RECORDS FOR THIS EXERCISE:
-- ==== Sys2Proof/Machine/Framer.lean ====
section
/-! DEFINITION. The Framer and FEED (spec/42_framer.md). -/

namespace Sys2Proof.Machine

/-- A byte accepted while IDLE: a header starts a frame (R102), any other byte is discarded (R103). -/
def feedIdle (b : Byte) (s : State) : Result :=
  if b = header then emit Output.empty (s.setFramer true 1 (writeByte s.buf 0 b))
  else emit Output.empty s

/-- The seventh byte: the frame is emitted with its flags (R107), the Framer is IDLE at position 0 with its buffer
unspecified (R29, R105), and the frame is forwarded (R120). -/
def completeFrame (b : Byte) (s : State) : Result :=
  let f := writeByte s.buf 6 b
  forward f { frame := some f, frameFlags := some (validatorFlags f) }
    ((s.setFramer false 0 (freeBytes s.draws)).countDraws 7)

/-- A byte accepted while ACCUMULATING, whatever its value (R106): appended (R104), or the last of its frame (R105).
A stored position 7 is ruled out by R22 and R27: there the byte has no place and the position is free (log entry 8). -/
def feedAccumulating (b : Byte) (s : State) : Result :=
  let p := s.position.toNat
  if p + 1 = frameSize then completeFrame b s
  else if p < frameSize then
    emit Output.empty (s.setFramer true (s.position + 1) (writeByte s.buf p b))
  else
    emit Output.empty ((s.setFramer true (Config.freePosition s.draws) s.buf).countDraws 1)

/-- FEED (R101): held while a transmit is pending (R111). -/
def execFeed (b : Byte) (s : State) : Result :=
  if s.txPending then hold (encode (.feed b)) s
  else if s.accumulating then feedAccumulating b s
  else feedIdle b s

end Sys2Proof.Machine
end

DESCRIPTION OF THE TASK:
Your answer should consist of the lines from the line with "let f := writeByte s.buf 6 b" to the line with "let p := s.position.toNat" above, repeated exactly, both ends included.

SOLUTION FOR THIS EXERCISE:
  let f := writeByte s.buf 6 b
  forward f { frame := some f, frameFlags := some (validatorFlags f) }
    ((s.setFramer false 0 (freeBytes s.draws)).countDraws 7)

/-- A byte accepted while ACCUMULATING, whatever its value (R106): appended (R104), or the last of its frame (R105).
A stored position 7 is ruled out by R22 and R27: there the byte has no place and the position is free (log entry 8). -/
def feedAccumulating (b : Byte) (s : State) : Result :=
  let p := s.position.toNat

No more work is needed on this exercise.